O professor ainda ressalta que o Estado, por meio da Agesul, está assumindo um papel protagonista neste caso e que a Uems é parceira, “pois não é possível mais admitir essa ‘catástrofe’ que vemos diariamente em nossas estradas”. O projeto de monitoramento é apenas a primeira fase (diagnóstico), mas com base neste já é possível promover algumas intervenções (segunda fase) como estabelecimento de sinalização educativa e de advertência, redutores de velocidades, campanhas de educação ambiental com usuários e comunidade, colocação de cercas em passagens de fauna, e levantamento de fauna silvestre para definição de risco potencial, etc.
O diretor de Meio Ambiente e Segurança do Trabalho da Agesul, Pedro Celso de Oliveira Fernandes, destaca que é a primeira vez que a Agência está fazendo este trabalho com qualidade técnica. “Vai melhorar muito a qualidade, com mais segurança para os usuários e a proteção da própria fauna. Tudo começou com uma demanda jurídica, com exigência do Imasul para monitoramento da fauna”.

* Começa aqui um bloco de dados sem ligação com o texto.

-- ==== Sys2Proof/Laws/Step.lean ====
section
/-! SUPPORT. Laws/Step.lean: what a step can do, said once; and how the whole frames and the actions reach the shared
operations. Later proofs cite these and do not unfold `step`, `receiveFrame` or an action. -/

namespace Sys2Proof.Machine

/-! ### Steps -/

/-- The action of a value of `state` (R120). -/
def actionOf : DecoderState → Instr
  | .awaitHeader  => .fsmAwaitHeader
  | .awaitLength  => .fsmAwaitLength
  | .awaitMaskKey => .fsmAwaitMaskKey
  | .awaitPayload => .fsmAwaitPayload
  | .closePending => .fsmClosePending

theorem decode_stateCode (st : DecoderState) : decode .fsm [stateCode st] = .ok (actionOf st, []) := by
  cases st <;> rfl

/-- Inside a transaction of a live session a step is the action of `state`. -/
theorem step_of_live {s : State} (hr : s.request = none) (ht : s.inTransaction = true) (he : s.ended = false) :
    step s = exec (actionOf s.state) s := by
  simp [step, fetch, hr, ht, he, decode_stateCode]

/-- Everything a step of a session can do: an action; the loop returns on `ended`; nothing; one input event. -/
theorem step_cases {s t : State} (hr : s.request = none) (h : step s = .next t) :
    (s.inTransaction = true ∧ s.ended = false ∧ exec (actionOf s.state) s = .next t) ∨
    (s.inTransaction = true ∧ s.ended = true ∧ t = { s with inTransaction := false }) ∨
    (s.inTransaction = false ∧ s.inputs = [] ∧ t = s) ∨
    (∃ e later, s.inTransaction = false ∧ s.inputs = e :: later ∧ t = takeEvent e { s with inputs := later }) := by
  by_cases h1 : s.inTransaction = true ∧ s.ended = false
  · exact .inl ⟨h1.1, h1.2, by rw [← step_of_live hr h1.1 h1.2]; exact h⟩
  · have hs : step s = .next (idle s) := by simp [step, fetch, hr, h1]
    rw [hs, Host.Outcome.next.injEq] at h
    subst h
    unfold idle
    by_cases h2 : s.inTransaction = true
    · rw [if_pos h2]; exact .inr (.inl ⟨h2, by simpa [h2] using h1, rfl⟩)
    · rw [if_neg h2]
      have h2 : s.inTransaction = false := by simpa using h2
      cases hin : s.inputs with
      | nil => exact .inr (.inr (.inl ⟨h2, rfl, rfl⟩))
      | cons e later => exact .inr (.inr (.inr ⟨e, later, h2, rfl, rfl⟩))

/-- A step with an operation at the model's own port: the port's decoder answers, and the operation runs. -/
theorem step_of_request {p : Port} {code : List Byte} {s t : State} (hr : s.request = some (p, code))
    (h : step s = .next t) :
    ∃ i rest, decode p code = .ok (i, rest) ∧ exec i { s with request := none } = .next t := by
  unfold step fetch at h
  rw [hr] at h
  dsimp only at h
  cases hd : decode p code with
  | error e => rw [hd] at h; cases h
  | ok x => rw [hd] at h; exact ⟨x.1, x.2, rfl, h⟩

theorem takeEvent_ended (e : InputEvent) {s : State} (h : s.ended = true) : takeEvent e s = s := by
  cases e <;> simp [takeEvent, bytesReceived, streamClosed, h]

theorem takeEvent_output (e : InputEvent) (s : State) : (takeEvent e s).output = s.output := by
  cases e <;> unfold takeEvent <;> dsimp only
  · unfold bytesReceived; split <;> rfl
  · unfold streamClosed; split <;> rfl

theorem takeEvent_request (e : InputEvent) (s : State) : (takeEvent e s).request = s.request := by
  cases e <;> unfold takeEvent <;> dsimp only
  · unfold bytesReceived; split <;> rfl
  · unfold streamClosed; split <;> rfl

theorem takeEvent_keeps_wf (e : InputEvent) {s : State} (h : Memory.wf s = true) :
    Memory.wf (takeEvent e s) = true := by
  cases e
  · exact bytesReceived_keeps_wf _ h
  · exact streamClosed_keeps_wf h

/-! ### The actions, past their guards -/

theorem whenLive_total {s : State} {r : Result} (h : ∃ t, r = .next t) : ∃ t, whenLive s r = .next t := by
  unfold whenLive
  split
  · exact ⟨_, rfl⟩
  · exact h

/-- AWAIT_HEADER with two bytes at the front of the queue. -/
theorem execFsmAwaitHeader_of_front (b0 b1 : Byte) (q : List Byte) (s : State) (hs : s.ended = false)
    (hq : s.pendingChunks = b0 :: b1 :: q) (hn : s.bufferedLength = s.pendingChunks.length) :
    execFsmAwaitHeader s =
      (let s2 := latchHeader [b0, b1] { s with pendingChunks := q, bufferedLength := q.length }
       if s2.masked = false then .next (raiseUnmasked s2)
       else if isPingPong s2.opcode then .next (raisePingPong s2)
       else .next { s2 with state := .awaitLength }) := by
  unfold execFsmAwaitHeader
  rw [whenLive_live _ hs]
  exact awaitBytes_of_front (r := [b0, b1]) _ hq hn

/-- AWAIT_PAYLOAD with its payload at the front of the queue. -/
theorem execFsmAwaitPayload_of_front (w q : List Byte) (s : State) (hs : s.ended = false)
    (hq : s.pendingChunks = w ++ q) (hn : s.bufferedLength = s.pendingChunks.length)
    (hw : w.length = s.framePayloadLength.toNat) :
    execFsmAwaitPayload s =
      (let s2 := storePayload (unmask w s.maskKey) { s with pendingChunks := q, bufferedLength := q.length }
       if isClose s.opcode then .next { s2 with state := .closePending }
       else if s.framePayloadLength = 0 then .next (raiseEmpty s2)
       else if s.fin then .next (completeMessage s2)
       else .next { s2 with state := .awaitHeader }) := by
  unfold execFsmAwaitPayload
  rw [whenLive_live _ hs, ← hw, awaitBytes_of_front _ hq hn]

/-! ### Whole frames, past the cap test -/

/-- Within the cap a frame goes on with its header registers, lengths and key written. -/
theorem receiveFrame_of_le (op : BitVec 4) (f : RxFrame) (k : State → State) (s : State)
    (h : s.totalPayloadLength.toNat + f.len.toNat ≤ 1048576) :
    receiveFrame op f k s = k { s with
      fin := f.fin
      opcode := op
      masked := true
      payloadSizeIndicator := lengthIndicator f.len
      framePayloadLength := lengthValue f.len
      totalPayloadLength := s.totalPayloadLength + lengthValue f.len
      maskKey := f.key } := by
  unfold receiveFrame
  rw [overCap_eq_false.2 (by rw [lengthValue_toNat]; exact h)]
  rfl

/-- Above the cap it is TOO_BIG. -/
theorem receiveFrame_of_gt (op : BitVec 4) (f : RxFrame) (k : State → State) (s : State)
    (h : 1048576 < s.totalPayloadLength.toNat + f.len.toNat) :
    ∃ s', receiveFrame op f k s = raiseTooBig s' ∧ s'.output = s.output ∧ s'.inputs = s.inputs ∧
      s'.request = s.request := by
  unfold receiveFrame
  rw [overCap_eq_true.2 (by rw [lengthValue_toNat]; exact h)]
  exact ⟨_, rfl, rfl, rfl, rfl⟩

theorem lengthValue_eq_zero {len : LengthField} : lengthValue len = 0 ↔ len.toNat = 0 := by
  rw [← lengthValue_toNat, ← BitVec.toNat_inj]; rfl

end Sys2Proof.Machine
end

Ele ainda observa que a parceria com a Uems é um benefício que atingirá diretamente a população. “É benefício para todos os envolvidos: os alunos e professores podem participar de atividade práticas; a Secretaria de Infraestrutura; e diretamente o cidadão que será beneficiado com mais segurança de tráfico, com custo muito reduzido”.
De acordo com o estudo, os fragmentos de vegetação e o tráfego de veículos foram, provavelmente, os fatores que mais contribuíram para esse índice de mortes. “Neste percurso, de Alcinópolis (MS) a Mineiros (GO), há mais áreas agrícolas, tráfego de veículos pesados e pouca circulação de veículos leves”, mostram as análises.
Quanto à composição da fauna atropelada tem se caracterizado pela ocorrência de Canídeos (como o lobo) e outros animais de pequeno porte atropelados. A ocorrência de pássaros atropelados no percurso de Coxim à Alcinópolis foi expressiva devido à presença de espécies da flora que são fontes de alimentos para estes, em especial para Psitacídeos (papagaios, periquitos, araras).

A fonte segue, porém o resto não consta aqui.